Lost Wax Casted Ring

 I think that it is slightly ironic that our first post is not actually something that either Rachel or I made. The technique is Rachel's specialty, but the execution is her brother and my husband, David's. However, he is gracious enough to let us show case his idea and work. So here goes our first post...

The workspace: I (Rachel) was actually passed down a desk from David.  It has since become a full-time silversmithing desk and a full-time mess.  Propane torches, pliers, charcoal blocks, and metal are just a few of the items that inhabit this area.

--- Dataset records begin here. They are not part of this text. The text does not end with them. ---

-- ==== Sys2Proof/Machine/Flags.lean ====
section
/-! DEFINITION. Sys2Proof/Machine/Flags.lean: the number formats bit by bit, the one rounding function and the flags it
raises (R68-R79), the exact accumulator (R83-R85), and the bit-field helpers of R44. Values are exact: a sign, a natural
number and a power of two. -/

namespace Sys2Proof.Machine

/-- sext(x, w): the low w bits of x read as two's complement (R44). -/
def sext (x w : Nat) : Int :=
  let y := x % 2 ^ w
  if w = 0 then 0 else if y < 2 ^ (w - 1) then (y : Int) else (y : Int) - (2 ^ w : Nat)

/-- wrap(x, w): x mod 2^w (R44). -/
def wrap (x : Int) (w : Nat) : Nat := (x % ((2 ^ w : Nat) : Int)).toNat

/-- clamp(x, lo, hi) (R44). -/
def clampInt (x lo hi : Int) : Int := if x < lo then lo else if hi < x then hi else x

/-- Bits h down to l of a number (R2, R5). -/
def bits (x h l : Nat) : Nat := (x / 2 ^ l) % 2 ^ (h + 1 - l)

/-- Bit length of a number, by fuel. -/
def bitLenAux : Nat → Nat → Nat
  | 0, _ => 0
  | f + 1, n => if n = 0 then 0 else bitLenAux f (n / 2) + 1

/-- Bit length of a number. -/
def bitLen (n : Nat) : Nat := if n = 0 then 0 else Nat.log2 n + 1

/-- The number of one bits among the low w. -/
def popc : Nat → Nat → Nat
  | 0, _ => 0
  | w + 1, x => x % 2 + popc w (x / 2)

/-- Trailing zero bits among the low w; w when there is no one bit. -/
def ctz : Nat → Nat → Nat
  | 0, _ => 0
  | w + 1, x => if x % 2 = 1 then 0 else ctz w (x / 2) + 1

/-- Leading zero bits of a w-bit number. -/
def clz (w x : Nat) : Nat := w - bitLen (x % 2 ^ w)

/-- Rounding modes (R76); the codes of R97. -/
inductive RMode where
  | rne | rz | ru | rd
  deriving DecidableEq, Repr

/-- The rounding mode of a code (R97). -/
def RMode.ofCode (c : Nat) : RMode :=
  match c % 4 with
  | 0 => .rne
  | 1 => .rz
  | 2 => .ru
  | _ => .rd

/-- A floating-point format (R70): exponent and fraction bits, bias, and how its top exponent reads. -/
structure Fmt where
  ew   : Nat
  fw   : Nat
  bias : Nat
  /-- 0: infinities and NaNs as IEEE; 1: e4m3, one NaN code and no infinity; 2: e2m1, neither. -/
  kind : Nat
  deriving DecidableEq, Repr

/-- binary64. -/
def Fmt.f64 : Fmt := { ew := 11, fw := 52, bias := 1023, kind := 0 }
/-- binary32. -/
def Fmt.f32 : Fmt := { ew := 8, fw := 23, bias := 127, kind := 0 }
/-- binary16. -/
def Fmt.f16 : Fmt := { ew := 5, fw := 10, bias := 15, kind := 0 }
/-- bf16. -/
def Fmt.bf16 : Fmt := { ew := 8, fw := 7, bias := 127, kind := 0 }
/-- e4m3. -/
def Fmt.e4m3 : Fmt := { ew := 4, fw := 3, bias := 7, kind := 1 }
/-- e5m2. -/
def Fmt.e5m2 : Fmt := { ew := 5, fw := 2, bias := 15, kind := 0 }
/-- e2m1. -/
def Fmt.e2m1 : Fmt := { ew := 2, fw := 1, bias := 1, kind := 2 }

/-- Width of a format. -/
def Fmt.width (f : Fmt) : Nat := f.ew + f.fw + 1

/-- The format of a float type code (R36). -/
def Fmt.ofTy (ty : Nat) : Fmt :=
  match ty with
  | 8 => .f32
  | 9 => .f16
  | 10 => .bf16
  | 11 => .f64
  | 12 => .e4m3
  | 13 => .e5m2
  | _ => .e2m1

/-- Whether a type code is an integer type. -/
def isIntTy (ty : Nat) : Bool := decide (ty ≤ 7)

/-- Whether an integer type code is signed. -/
def isSigned (ty : Nat) : Bool := decide (ty ≤ 3)

/-- Width of a type code (R36). -/
def widthOf (ty : Nat) : Nat := tyWidth (BitVec.ofNat 4 ty)

/-- Sat(x, ty) (R69). -/
def satTy (x : Int) (ty : Nat) : Int :=
  let w := widthOf ty
  if isSigned ty then clampInt x (-(2 ^ (w - 1) : Nat)) ((2 ^ (w - 1) : Nat) - 1)
  else clampInt x 0 ((2 ^ w : Nat) - 1)

/-- An exact value: NaN, an infinity, or sign and magnitude m·2^e (R44). -/
inductive FVal where
  | nan
  | inf (neg : Bool)
  | fin (neg : Bool) (m : Nat) (e : Int)
  deriving DecidableEq, Repr

/-- The FPFLAGS bits (R78): bit 0 INVALID, 1 DIVZERO, 2 OVERFLOW, 3 UNDERFLOW, 4 INEXACT, 5 FXSAT. -/
abbrev FFlags := BitVec 6

/-- INVALID. -/
abbrev fInvalid : FFlags := 1#6
/-- DIVZERO. -/
abbrev fDivZero : FFlags := 2#6
/-- OVERFLOW. -/
abbrev fOverflow : FFlags := 4#6
/-- UNDERFLOW. -/
abbrev fUnderflow : FFlags := 8#6
/-- INEXACT. -/
abbrev fInexact : FFlags := 16#6
/-- FXSAT. -/
abbrev fFxsat : FFlags := 32#6

/-- CanonNaN of a format (R44, R70). -/
def canonNaN (f : Fmt) : Nat :=
  if f.kind = 2 then 0
  else if f.kind = 1 then 0x7F
  else (2 ^ f.ew - 1) * 2 ^ f.fw + 2 ^ (f.fw - 1)

/-- Value(bits, format) (R44, R70). -/
def Fmt.value (f : Fmt) (x : Nat) : FVal :=
  let neg := x / 2 ^ (f.ew + f.fw) % 2 == 1
  let ex := x / 2 ^ f.fw % 2 ^ f.ew
  let fr := x % 2 ^ f.fw
  if f.kind = 0 ∧ ex = 2 ^ f.ew - 1 then (if fr = 0 then .inf neg else .nan)
  else if f.kind = 1 ∧ ex = 2 ^ f.ew - 1 ∧ fr = 2 ^ f.fw - 1 then .nan
  else if ex = 0 then .fin neg fr (1 - (f.bias : Int) - f.fw)
  else .fin neg (2 ^ f.fw + fr) ((ex : Int) - f.bias - f.fw)

/-- The largest finite magnitude of a format, as m·2^e (R70). -/
def Fmt.maxFin (f : Fmt) : Nat × Int :=
  let top : Nat := if f.kind = 0 then 2 ^ f.ew - 2 else 2 ^ f.ew - 1
  let fr : Nat := if f.kind = 1 then 2 ^ f.fw - 2 else 2 ^ f.fw - 1
  (2 ^ f.fw + fr, (top : Int) - f.bias - f.fw)

/-- The code of the largest finite magnitude. -/
def Fmt.maxCode (f : Fmt) : Nat :=
  let top : Nat := if f.kind = 0 then 2 ^ f.ew - 2 else 2 ^ f.ew - 1
  let fr : Nat := if f.kind = 1 then 2 ^ f.fw - 2 else 2 ^ f.fw - 1
  top * 2 ^ f.fw + fr

/-- The sign bit of a format, set or clear. -/
def Fmt.signBit (f : Fmt) (neg : Bool) : Nat := if neg then 2 ^ (f.ew + f.fw) else 0

/-- An infinity of a format. -/
def Fmt.infCode (f : Fmt) (neg : Bool) : Nat := f.signBit neg + (2 ^ f.ew - 1) * 2 ^ f.fw

/-- m·2^e compared with m'·2^e'. -/
def magCmp (m : Nat) (e : Int) (m' : Nat) (e' : Int) : Ordering :=
  if e ≤ e' then compare m (m' * 2 ^ (e' - e).toNat) else compare (m * 2 ^ (e - e').toNat) m'

/-- m·2^e rounded to a whole number of units 2^q, under a mode and a sign; whether it was exact. -/
def roundUnits (mode : RMode) (neg : Bool) (m : Nat) (e q : Int) : Nat × Bool :=
  if q ≤ e then (m * 2 ^ (e - q).toNat, true)
  else
    let s := (q - e).toNat
    let k := m / 2 ^ s
    let r := m % 2 ^ s
    if r = 0 then (k, true)
    else
      let up := match mode with
        | .rne => decide (2 * r > 2 ^ s) || (decide (2 * r = 2 ^ s) && k % 2 == 1)
        | .rz => false
        | .ru => !neg
        | .rd => neg
      (if up then k + 1 else k, false)

/-- What a finite magnitude beyond the range of a format becomes (R76). -/
def overflowCode (f : Fmt) (mode : RMode) (neg : Bool) : Nat :=
  if f.kind = 0 then
    match mode, neg with
    | .rne, _ => f.infCode neg
    | .rz, _ => f.signBit neg + f.maxCode
    | .ru, false => f.infCode false
    | .ru, true => f.signBit true + f.maxCode
    | .rd, true => f.infCode true
    | .rd, false => f.maxCode
  else f.signBit neg + f.maxCode

/-- Round(±m·2^e, format, mode) of a finite value with the flags it raises (R76). -/
def roundFin (f : Fmt) (mode : RMode) (neg : Bool) (m : Nat) (e : Int) : Nat × FFlags :=
  if m = 0 then (f.signBit neg, 0)
  else
    let lead := e + bitLen m - 1
    let emin : Int := 1 - (f.bias : Int)
    let free := roundUnits mode neg m e (lead - f.fw)
    let mx := f.maxFin
    if magCmp free.1 (lead - f.fw) mx.1 mx.2 = .gt then (overflowCode f mode neg, fOverflow ||| fInexact)
    else
      let q := max lead emin - f.fw
      let r := roundUnits mode neg m e q
      let tiny := magCmp free.1 (lead - f.fw) 1 emin = .lt
      let fl : FFlags := if r.2 then 0 else if tiny then fInexact ||| fUnderflow else fInexact
      let code :=
        if r.1 < 2 ^ f.fw then r.1
        else
          let q' := if r.1 = 2 ^ (f.fw + 1) then q + 1 else q
          let k := if r.1 = 2 ^ (f.fw + 1) then 2 ^ f.fw else r.1
          (q' + f.fw + f.bias).toNat * 2 ^ f.fw + (k - 2 ^ f.fw)
      (f.signBit neg + code, fl)

/-- Round(x, format, mode) (R44, R76). -/
def roundF (f : Fmt) (mode : RMode) : FVal → Nat × FFlags
  | .nan => if f.kind = 2 then (0, fInvalid) else (canonNaN f, 0)
  | .inf neg =>
    if f.kind = 0 then (f.infCode neg, 0)
    else if f.kind = 1 then (canonNaN f, fInvalid)
    else (f.signBit neg + f.maxCode, fInvalid)
  | .fin neg m e => roundFin f mode neg m e

/-- Round(x, integer type, mode) as a w-bit code (R76). -/
def roundI (ty : Nat) (mode : RMode) (x : FVal) : Nat × FFlags :=
  let w := widthOf ty
  match x with
  | .nan => (0, fInvalid)
  | .inf neg => (wrap (satTy (if neg then -(2 ^ 70 : Nat) else (2 ^ 70 : Nat)) ty) w, fInvalid)
  | .fin neg m e =>
    let r := roundUnits mode neg m e 0
    let i : Int := if neg then -(r.1 : Int) else r.1
    let s := satTy i ty
    (wrap s w, if s ≠ i then fInvalid else if r.2 then 0 else fInexact)

/-- Value(bits, ty) of any type code but qn4 (R44, R95). -/
def valueTy (ty x : Nat) : FVal :=
  if isIntTy ty then
    let i : Int := if isSigned ty then sext x (widthOf ty) else (x % 2 ^ widthOf ty : Nat)
    .fin (decide (i < 0)) i.natAbs 0
  else (Fmt.ofTy ty).value x

/-- Round(x, ty, mode) of any type code but qn4 (R44, R76). -/
def roundTy (ty : Nat) (mode : RMode) (x : FVal) : Nat × FFlags :=
  if isIntTy ty then roundI ty mode x else roundF (Fmt.ofTy ty) mode x

/-- Whether a value is a zero. -/
def FVal.isZero : FVal → Bool
  | .fin _ m _ => m == 0
  | _ => false

/-- The sign of a value. -/
def FVal.neg : FVal → Bool
  | .nan => false
  | .inf n => n
  | .fin n _ _ => n

/-- The value with its sign inverted. -/
def FVal.negate : FVal → FVal
  | .nan => .nan
  | .inf n => .inf (!n)
  | .fin n m e => .fin (!n) m e

/-- x + y with the sign of an exact zero sum under the mode (R71); INVALID for ∞ − ∞ (R98). A sum of two +0 stays +0
under RD too, as IEEE 754, which R71 follows, has it (log 20). -/
def FVal.add (mode : RMode) (x y : FVal) : FVal × FFlags :=
  match x, y with
  | .nan, _ => (.nan, 0)
  | _, .nan => (.nan, 0)
  | .inf a, .inf b => if a = b then (.inf a, 0) else (.nan, fInvalid)
  | .inf a, _ => (.inf a, 0)
  | _, .inf b => (.inf b, 0)
  | .fin a m e, .fin b n g =>
    let q := min e g
    let u : Int := (m * 2 ^ (e - q).toNat : Nat)
    let v : Int := (n * 2 ^ (g - q).toNat : Nat)
    let s : Int := (if a then -u else u) + (if b then -v else v)
    if s = 0 then
      let z := if a = b ∧ m = 0 ∧ n = 0 then a else decide (mode = .rd)
      (.fin z 0 0, 0)
    else (.fin (decide (s < 0)) s.natAbs q, 0)

/-- x · y; INVALID for 0 · ∞ (R98). -/
def FVal.mul (x y : FVal) : FVal × FFlags :=
  match x, y with
  | .nan, _ => (.nan, 0)
  | _, .nan => (.nan, 0)
  | .inf a, .inf b => (.inf (a != b), 0)
  | .inf a, .fin b n _ => if n = 0 then (.nan, fInvalid) else (.inf (a != b), 0)
  | .fin a m _, .inf b => if m = 0 then (.nan, fInvalid) else (.inf (a != b), 0)
  | .fin a m e, .fin b n g => (.fin (a != b) (m * n) (e + g), 0)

Wax casting elements: Lost wax casting is a technique that, in theory, is relatively simple.  One carves something out of wax, in this case, David carved a plain band, and made a mold of it using plaster.  I have respect for anyone with the patience to carve unique pieces out of wax.  It is a skill I have yet to master. I'd much rather saw, solder, and file silver. Anyway, I digress.  Once the wax piece is finished, a wax rod is melted to the bottom of the piece to make a tunnel for the metal to flow into.  The piece is then set in a metal tube (as pictured), plaster is poured on the top, the plaster sets, and then you burn out the wax.  Once the wax is completely burned away, a vacuum pump is hooked up to the underneath side of the porous plaster, silver is melted in a crucible (also pictured), and poured into the mold. And boom! Lost wax casted jewelry.

The design: David drew the following picture after a plain band had been casted, cooled, and sized. Next he had to implement his design through soldering.

In these next two pictures, David is soldering (I taught him :) ) different design elements (leaves and vines) to the plain, casted band.  Silver soldering is different than normal soldering in that, you use a propane torch, silver solder, pickle, and flux to solder pieces together.  The flame has to be constantly moving so you don't melt things on accident.

David gave me a stand with little clippies! It should make holding things into place while soldering much simpler.  

Almost done! Time to tumble the ring (shine and harden), antique, and polish!

The Final Product: A lost wax casted ring with leaves and vines and a little baby accent pearl!  A ring all for Nicole made by David all by himself.

It was a lot of fun and I enjoy being able to teach and share my skills with my brother. I hope you enjoyed a little insight into Lost Wax casting!